**Records shown**
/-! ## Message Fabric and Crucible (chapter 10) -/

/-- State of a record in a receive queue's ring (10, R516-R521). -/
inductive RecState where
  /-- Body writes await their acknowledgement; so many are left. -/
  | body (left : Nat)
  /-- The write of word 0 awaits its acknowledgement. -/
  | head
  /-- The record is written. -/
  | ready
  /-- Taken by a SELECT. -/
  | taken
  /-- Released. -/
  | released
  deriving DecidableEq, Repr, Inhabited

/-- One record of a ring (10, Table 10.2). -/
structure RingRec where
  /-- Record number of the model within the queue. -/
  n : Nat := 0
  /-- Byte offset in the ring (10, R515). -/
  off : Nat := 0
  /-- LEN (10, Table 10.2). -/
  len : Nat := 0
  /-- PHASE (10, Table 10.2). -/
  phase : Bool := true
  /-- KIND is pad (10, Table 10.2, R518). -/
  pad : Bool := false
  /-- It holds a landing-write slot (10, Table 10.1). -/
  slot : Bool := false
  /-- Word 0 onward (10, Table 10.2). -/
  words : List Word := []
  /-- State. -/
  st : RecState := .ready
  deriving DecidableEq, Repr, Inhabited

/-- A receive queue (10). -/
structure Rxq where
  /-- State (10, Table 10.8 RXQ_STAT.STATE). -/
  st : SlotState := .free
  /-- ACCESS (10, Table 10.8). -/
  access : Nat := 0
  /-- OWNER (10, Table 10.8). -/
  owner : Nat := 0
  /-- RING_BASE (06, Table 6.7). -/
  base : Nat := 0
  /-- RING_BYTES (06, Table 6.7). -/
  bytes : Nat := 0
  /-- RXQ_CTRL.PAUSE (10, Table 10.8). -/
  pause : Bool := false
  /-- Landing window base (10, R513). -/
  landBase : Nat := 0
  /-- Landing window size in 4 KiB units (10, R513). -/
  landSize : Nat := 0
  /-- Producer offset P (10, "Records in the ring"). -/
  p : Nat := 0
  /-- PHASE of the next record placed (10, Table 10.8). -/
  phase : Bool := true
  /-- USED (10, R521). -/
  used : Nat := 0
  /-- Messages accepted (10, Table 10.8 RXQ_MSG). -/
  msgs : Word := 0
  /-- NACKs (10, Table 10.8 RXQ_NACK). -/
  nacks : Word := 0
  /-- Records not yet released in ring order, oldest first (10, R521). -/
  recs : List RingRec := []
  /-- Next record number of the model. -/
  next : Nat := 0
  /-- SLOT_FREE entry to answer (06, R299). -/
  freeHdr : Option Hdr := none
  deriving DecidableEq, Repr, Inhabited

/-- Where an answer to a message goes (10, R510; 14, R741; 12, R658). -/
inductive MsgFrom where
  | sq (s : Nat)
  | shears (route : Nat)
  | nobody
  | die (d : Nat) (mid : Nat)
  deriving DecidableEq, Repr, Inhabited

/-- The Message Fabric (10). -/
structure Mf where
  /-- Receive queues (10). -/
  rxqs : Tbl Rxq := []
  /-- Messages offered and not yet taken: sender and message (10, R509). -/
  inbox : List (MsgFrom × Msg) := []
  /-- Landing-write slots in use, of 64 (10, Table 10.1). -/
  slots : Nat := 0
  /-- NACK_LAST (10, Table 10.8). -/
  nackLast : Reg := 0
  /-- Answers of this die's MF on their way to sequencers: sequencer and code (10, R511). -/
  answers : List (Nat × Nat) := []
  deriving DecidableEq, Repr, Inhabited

**Aim of the task**
Give back, verbatim, the lines from the top of the entries above through the line containing "landSize : Nat := 0".

**Result of the task**
/-! ## Message Fabric and Crucible (chapter 10) -/

/-- State of a record in a receive queue's ring (10, R516-R521). -/
inductive RecState where
  /-- Body writes await their acknowledgement; so many are left. -/
  | body (left : Nat)
  /-- The write of word 0 awaits its acknowledgement. -/
  | head
  /-- The record is written. -/
  | ready
  /-- Taken by a SELECT. -/
  | taken
  /-- Released. -/
  | released
  deriving DecidableEq, Repr, Inhabited

/-- One record of a ring (10, Table 10.2). -/
structure RingRec where
  /-- Record number of the model within the queue. -/
  n : Nat := 0
  /-- Byte offset in the ring (10, R515). -/
  off : Nat := 0
  /-- LEN (10, Table 10.2). -/
  len : Nat := 0
  /-- PHASE (10, Table 10.2). -/
  phase : Bool := true
  /-- KIND is pad (10, Table 10.2, R518). -/
  pad : Bool := false
  /-- It holds a landing-write slot (10, Table 10.1). -/
  slot : Bool := false
  /-- Word 0 onward (10, Table 10.2). -/
  words : List Word := []
  /-- State. -/
  st : RecState := .ready
  deriving DecidableEq, Repr, Inhabited

/-- A receive queue (10). -/
structure Rxq where
  /-- State (10, Table 10.8 RXQ_STAT.STATE). -/
  st : SlotState := .free
  /-- ACCESS (10, Table 10.8). -/
  access : Nat := 0
  /-- OWNER (10, Table 10.8). -/
  owner : Nat := 0
  /-- RING_BASE (06, Table 6.7). -/
  base : Nat := 0
  /-- RING_BYTES (06, Table 6.7). -/
  bytes : Nat := 0
  /-- RXQ_CTRL.PAUSE (10, Table 10.8). -/
  pause : Bool := false
  /-- Landing window base (10, R513). -/
  landBase : Nat := 0
  /-- Landing window size in 4 KiB units (10, R513). -/
  landSize : Nat := 0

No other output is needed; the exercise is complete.